Nel's cash balance at the end of second quarter 2020 was NOK 2 566.1 million. The increase from end of 2019 is mainly due to raising net proceeds of NOK 818.8 million and NOK 1 265.5 million from the share capital increase in January and June, respectively. This is partly offset by negative cash flow from operations and investments.
Nel reported revenues in the first half of 2020 of NOK 275.1 million (1H 2019: 244.9 million). Operating expenses increased to NOK 434.0 million (387.7), resulting in an operating loss of NOK -158.9 million (-142.8) and a net income of NOK 593.2 (-144.2).
EBITDA amounted to NOK -113.2 million in first half 2020 compared to NOK -107.5 million in the same period in 2019. First half 2020 was negatively impacted higher cost levels as well as somewhat lower margins in addition to the general Covid-19 situation resulting in lower sales and productivity. First half 2019 included Kjørbo provision of NOK 35 million.
Nel is a global, dedicated hydrogen company, delivering optimal solutions to produce, store and distribute hydrogen from renewable energy. The company serves industries, energy and industrial gas companies with leading hydrogen technology.
Since our origins in 1927 as part of Norsk Hydro, we have a proud history of development and continuous improvement of hydrogen technologies.
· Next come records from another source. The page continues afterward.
/-- A ring without space for a further item: full, or with loss slots that wait (R428). -/
def Drawer.noSpace (d : Drawer) : Bool := (d.mode = drIn || d.mode = drVideo) && (d.full || !d.lossSlots.isEmpty)

/-- Bytes of a slot (R424). -/
def Drawer.slotBytes (d : Drawer) : Nat := 64 <<< d.slotK.toNat

/-- Writes INT words to house SRAM, four bytes a word (R424). -/
def storeWords (s : State) (a : Nat) : List Word → State
  | [] => s
  | w :: ws => storeWords (if a < 524288 then sramStore s 0 a (tagged tagInt w) else s) (a + 1) ws

/-- The words that bytes spell; the last is filled with zeros. -/
def wordsOf (bs : List Byte) : List Word :=
  (List.range ((bs.length + 3) / 4)).map fun i => BitVec.ofNat 32 (leAt bs (4 * i) 4)

/-- Writes bytes at an offset of slot `n` of a ring; the last word is filled with zeros, so that every PW carries 4 to 256 bytes
(R38). -/
def writeRing (s : State) (d : Drawer) (n off : Nat) (bs : List Byte) : State :=
  if d.inDram then
    (issueDram s .video (d.base.toNat + n * d.slotBytes + off) (bs ++ List.replicate ((4 - bs.length % 4) % 4) 0)).1
  else storeWords s (d.base.toNat + (n * d.slotBytes + off) / 4) (wordsOf bs)

/-- Reads words of slot `n` of a ring where a slice decoder or a ring of house SRAM is read in place; none where a read is
uncorrectable. -/
def readRing (s : State) (d : Drawer) (n off len : Nat) : State × Option (List Byte) :=
  if d.inDram then engineRead s 0x07 (d.base.toNat + n * d.slotBytes + off) len
  else
    (List.range ((len + 3) / 4)).foldl (fun r i =>
      let x := sramLoad r.1 0 (d.base.toNat + (n * d.slotBytes + off) / 4 + i)
      match r.2, x.2 with
      | some bs, some w => (x.1, some (bs ++ leBytes 4 (payload w).toNat))
      | _, _ => (x.1, none)) (s, some [])

/-- STATUS codes of a slot (R425, R443). -/
abbrev stDone : Nat := 1
abbrev stLost : Nat := 2
abbrev stRefused : Nat := 3
abbrev stPoisoned : Nat := 4

/-- The slot header of a received item, with BEAMPOS at its arrival (R425). -/
def slotHeader (status : Nat) (x : Item) : List Byte :=
  let p := x.pkt
  leBytes 4 (status + p.kind.toNat * 16 + p.cls.toNat * 256 + b2n p.egr * 2048 + p.seq.toNat * 65536) ++
    leBytes 4 (p.len.toNat + p.smid.toNat * 65536 + p.sport.toNat * 2 ^ 30) ++ leBytes 4 p.ctx.toNat ++
    leBytes 4 x.pos.toNat

/-- Writes a whole slot at TAIL, then advances TAIL; one pulse where IRQEN = 1 (R424, R425). -/
def pushSlot (s : State) (q : BitVec 14) (bs : List Byte) : State :=
  let d := drawerOf s q
  let s := writeRing s d d.tail.toNat 0 bs
  let s := setDrawer s q { d with tail := BitVec.ofNat 16 ((d.tail.toNat + 1) % max 1 d.slots.toNat) }
  if d.irqEn then pulse s (96 + d.irqLine.toNat) else s

/-- A delivered item enters the ring; one whose payload does not fit is written as REFUSED without it (R425). -/
def ringItem (s : State) (q : BitVec 14) (x : Item) : State :=
  if (drawerOf s q).slotBytes < 16 + x.pkt.payload.length then pushSlot s q (slotHeader stRefused x)
  else pushSlot s q (slotHeader stDone x ++ x.pkt.payload)

/-- A loss slot: LOST_LINK, its SEQ, LEN 0 (R427). -/
def lossSlot (s : State) (q : BitVec 14) (n : BitVec 16) : State :=
  pushSlot s q (leBytes 4 (stLost + n.toNat * 65536) ++ leBytes 12 0)

/-! ### Scene execution -/

/-- Marks a queue damaged (R427, R429). -/
def damage (s : State) (q : BitVec 14) : State := setDrawer s q { drawerOf s q with damaged := true }

/-- Counts the PWs that a queue has issued (R430). -/
def countIssued (s : State) (q : BitVec 14) (n : Nat) : State :=
  let d := drawerOf s q
  setDrawer s q { d with issued := min (d.issued + n) 0xFFFFFF }

/-- Issues the register writes of a record. -/
def issueRegs (s : State) (src : Src) (a : Nat) : List Word → State
  | [] => s
  | w :: ws => issueRegs (issueToScan s (.regWrite src a w)) src (a + 1) ws

/-- Executes the records of a scene item; `fuel` bounds their number. A record that breaks the rules is skipped with the rest
of the item, counted, and damages the queue (R429). -/
def sceneRecords (s : State) (q : BitVec 14) : Nat → List Byte → State
  | 0, _ => s
  | fuel + 1, bs =>
    if bs.isEmpty then s
    else
      let op := natBits (leAt bs 0 4) 3 0
      let n := natBits (leAt bs 0 4) 31 16
      let a := leAt bs 4 4
      let body := bs.drop 8
      if op = 1 && n % 4 = 0 && 4 ≤ n && n ≤ 2040 && a % 4 = 0 && n ≤ body.length then
        let r := issueDram s (.scene q) a (body.take n)
        sceneRecords (countIssued r.1 q r.2) q fuel (body.drop n)
      else if op = 2 && 1 ≤ n && n ≤ 254 && 4 * n ≤ body.length && 0x200000 ≤ a && a + n ≤ 0x280000 &&
          (List.range n).all fun i => isSceneAddr (a + i) then
        let s := issueRegs s (.scene q) a (wordsOf (body.take (4 * n)))
        sceneRecords (countIssued s q n) q fuel (body.drop (4 * n))
      else damage (countBadQ s) q

/-- Where a packet's result item goes (R430, R603); none where REPLYQ is 0. -/
def replyTo (p : Packet) (replyq : Nat) : Option ReplyTo :=
  if replyq = 0 then none
  else
    let r := replyAddress p.smid p.sport
    some { dkind := r.1, dest := r.2.1, rsel := r.2.2, qid := BitVec.ofNat 14 replyq, ctx := p.ctx, seq := p.seq }

/-- A commit packet in SEQ order: a CM, or for a damaged queue the result with REASON 0x02 and a record (R430). -/
def commitPacket (s : State) (q : BitVec 14) (p : Packet) : State :=
  let bs := p.payload
  let epoch := BitVec.ofNat 32 (leAt bs 0 4)
  let tframe := BitVec.ofNat 16 (leAt bs 4 2)
  let stream := BitVec.ofNat 2 (leAt bs 6 1)
  let reply := replyTo p (natBits (leAt bs 8 2) 13 0)
  let d := drawerOf s q
  if d.damaged then
    let s := setDrawer s q { d with damaged := false }
    let s := record s .warn 0x3001 epoch.toNat (0x02 + stream.toNat * 256 + tframe.toNat * 65536) 0 q.toNat
    match reply with
    | none => s
    | some r => postResult s r
        (leBytes 4 epoch.toNat ++ leBytes 1 0x02 ++ leBytes 1 stream.toNat ++ leBytes 2 tframe.toNat ++ leBytes 4 0 ++
          leBytes 4 (getF s WV_ID_MID))
  else issueCommit (setDrawer s q { d with issued := 0 }) (.scene q) epoch tframe stream d.issued reply

/-! ### The patch log -/

/-- Header bytes of a packet (R404). -/
def headerBytes (p : Packet) : List Byte :=
  leBytes 2 (p.dest.toNat + p.dkind.toNat * 2 ^ 14) ++ leBytes 2 (p.smid.toNat + p.sport.toNat * 2 ^ 14) ++
    leBytes 2 (p.qid.toNat + p.vc.toNat * 2 ^ 14) ++ leBytes 2 p.seq.toNat ++
    leBytes 2 (p.hoplim.toNat + p.cls.toNat * 2 ^ 10 + b2n p.egr * 2 ^ 13 + b2n p.rsel * 2 ^ 14) ++
    leBytes 2 (p.len.toNat + p.kind.toNat * 2 ^ 12) ++ leBytes 4 p.ctx.toNat

/-- The packet that header bytes and a payload spell (R404). -/
def packetOf (h : List Byte) (payload : List Byte) : Packet :=
  let f := fun off hi lo => natBits (leAt h off 2) hi lo
  { dkind := BitVec.ofNat 2 (f 0 15 14), dest := BitVec.ofNat 14 (f 0 13 0), sport := BitVec.ofNat 2 (f 2 15 14),
    smid := BitVec.ofNat 14 (f 2 13 0), vc := BitVec.ofNat 2 (f 4 15 14), qid := BitVec.ofNat 14 (f 4 13 0),
    seq := BitVec.ofNat 16 (f 6 15 0), rsel := f 8 14 14 = 1, egr := f 8 13 13 = 1, cls := BitVec.ofNat 3 (f 8 12 10),
    hoplim := BitVec.ofNat 10 (f 8 9 0), kind := BitVec.ofNat 4 (f 10 15 12), len := BitVec.ofNat 12 (f 10 11 0),
    ctx := BitVec.ofNat 32 (leAt h 12 4), payload }

/-- Rows of 16 bytes that a logged packet takes. -/
def logRows (p : Packet) : Nat := 1 + ceilDiv p.payload.length 16

/-- Newest log entries that fit in `rows`, oldest first. -/
def fitLog (rows : Nat) : List Packet → List Packet
  | [] => []
  | p :: ps =>
    let r := fitLog rows ps
    if r.length = ps.length && ((p :: ps).map logRows).sum ≤ rows then p :: ps else r

/-- Writes rows of the patch log from row `at'` on, wrapping within its pages. -/
def storeLogRows (s : State) (rows first : Nat) : Nat → List (List Byte) → State
  | _, [] => s
  | at', r :: rs => storeLogRows (storeWords s (1024 * first + 4 * (at' % rows)) (wordsOf r)) rows first (at' + 1) rs

/-- Appends an executed item to the patch log (R460). -/
def logItem (s : State) (p : Packet) : State :=
  let pages := getF s WV_TWPLOG_PAGES
  let rows := 256 * pages
  if !paired s || pages = 0 || rows < logRows p then s
  else
    let bs := headerBytes p ++ p.payload
    let chunks := (List.range (logRows p)).map fun i =>
      let c := (bs.drop (16 * i)).take 16
      c ++ List.replicate (16 - c.length) 0
    let s := storeLogRows s rows (getF s WV_TWPLOG_FIRST) s.twin.logAt chunks
    { s with twin := { s.twin with log := fitLog rows (s.twin.log ++ [p]), logAt := (s.twin.logAt + logRows p) % rows } }

/-! ### Delivery, losses and the window -/

/-- Stores a DSC picture parameter set, or marks its slot invalid (R431, R432). PPS fields lie as VESA DSC 1.2a places them
(PRESUMED, log entry 34). -/
def ppsAccepted (b : List Byte) : Bool :=
  let g := fun i => (b.getD i 0).toNat
  let bpc := g 3 / 16
  let lbd := g 3 % 16
  let f4 := g 4
  let bpp := (f4 % 4) * 256 + g 5
  let h := beNat ((b.drop 6).take 2)
  let w := beNat ((b.drop 8).take 2)
  let sh := beNat ((b.drop 10).take 2)
  let sw := beNat ((b.drop 12).take 2)
  let n420 := (g 88) / 2 % 2 = 1
  128 ≤ b.length && g 0 = 0x12 && (bpc = 8 || bpc = 10) && !bitAt f4 4 && !bitAt f4 3 && !bitAt f4 2 && !n420 &&
    96 ≤ bpp && bpp ≤ 256 && 8 ≤ lbd && lbd ≤ 13 &&
    8 ≤ sw && sw ≤ 1024 && 1 ≤ sh && sh ≤ 512 && 8 ≤ w && w ≤ 16384 && 8 ≤ h && h ≤ 16384

/-- A PPS load (R431). -/
def loadPps (s : State) (p : Packet) : State :=
  let slot := (p.payload.getD 0 0).toNat
  let b := (p.payload.drop 16).take 128
  if 8 ≤ slot then countF s WV_ENGCNT_VIDDROP 1
  else if ppsAccepted b then { s with weave := { s.weave with pps := s.weave.pps.setIfInBounds slot (some b) } }
  else countF { s with weave := { s.weave with pps := s.weave.pps.setIfInBounds slot none } } WV_ENGCNT_VIDDROP 1

/-- SEAL: the drawer engine discards the items of SCENE and VIDEO queues (R525). -/
def sealDiscards (s : State) (d : Drawer) : Bool := getF s SEC_STAT_STATE = 2 && (d.mode = drScene || d.mode = drVideo)

/-- Delivers an item by the queue's mode (R425, R429 to R431), and logs what a SCENE queue executes (R460). -/
def deliverItem (s : State) (q : BitVec 14) (x : Item) : State :=
  let d := drawerOf s q
  let p := x.pkt
  let s := setDrawer s q { d with last := some (p.smid, p.sport, p.ctx) }
  if q.toNat < 32 then s
  else if d.mode = drIn then ringItem s q x
  else if d.mode = drScene then
    if p.kind = 1 then commitPacket (logItem s p) q p
    else sceneRecords (logItem s p) q (p.payload.length / 8 + 1) p.payload
  else if p.kind = 3 then ringItem s q x
  else loadPps s p

/-- Reports numbers lost together: the LOSS packet (R427, R603). -/
def sendLoss (s : State) (q : BitVec 14) (first : BitVec 16) (n : Nat) : State :=
  let d := drawerOf s q
  let a := match d.last with
    | some (smid, sport, _) => replyAddress smid sport
    | none => (3, 0, false)
  let ctx := (d.last.map (·.2.2)).getD 0
  (originate s (makePacket a.1 a.2.1 a.2.2 2 q first 5 ctx
    (leBytes 2 first.toNat ++ leBytes 2 (min n 0xFFFF) ++ leBytes 2 (getF s WV_ID_MID)))).1

/-- The 16-bit numbers from `n` on. -/
def seqRun (n : BitVec 16) (k : Nat) : List (BitVec 16) := (List.range k).map fun i => n + BitVec.ofNat 16 i

/-- Declares `k` consecutive numbers from NEXT lost, and passes them (R427, R462). -/
def declareLost (s : State) (q : BitVec 14) (k : Nat) : State :=
  let d := drawerOf s q
  let ns := seqRun d.next k
  let missed := (ns.filter fun n => d.asked.contains n).length
  let s := countF s WV_TWCNT_PATCHMISS missed
  let s := setDrawer s q { d with
    lost := min (d.lost + k) 0xFFFF, next := d.next + BitVec.ofNat 16 k, damaged := d.damaged || d.mode = drScene,
    lossSlots := if d.mode = drIn || d.mode = drVideo then d.lossSlots ++ ns else d.lossSlots,
    asked := d.asked.filter fun n => !ns.contains n, notFound := d.notFound.filter fun n => !ns.contains n }
  let s := raiseEvent s 89 WV_STAT_LOSSEV
  if d.lossReport then sendLoss s q d.next k else s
Our hydrogen solutions cover important parts of the value chain: from hydrogen production technologies to hydrogen fueling stations, enabling industries to transition to green hydrogen, and providing fuel cell electric vehicles with the same fast fueling and long range as fossilfuelled vehicles - without emissions.
Production and installation of electrolysers for hydrogen production.
Nel Hydrogen Electrolyser is the world's largest electrolyser manufacturer, covering both alkaline and PEM (proton exchange membrane) technology globally. The company's roots date back to 1927, when Norsk Hydro developed largescale electrolyser plants, providing renewable hydrogen for use in ammonia production with fertiliser as the end-product. Since then, the electrolyser technology has been improved continuously, delivered across the world, and has set the industry standard.
Historically, hydrogen has primarily been used as an input factor for a broad spectrum of industrial applications and products, such as ammonia, refineries, methanol, edible oil, chemicals, metallurgy, glass, electronics, generator cooling, polysilicon used in PV solar panels, and other industrial applications.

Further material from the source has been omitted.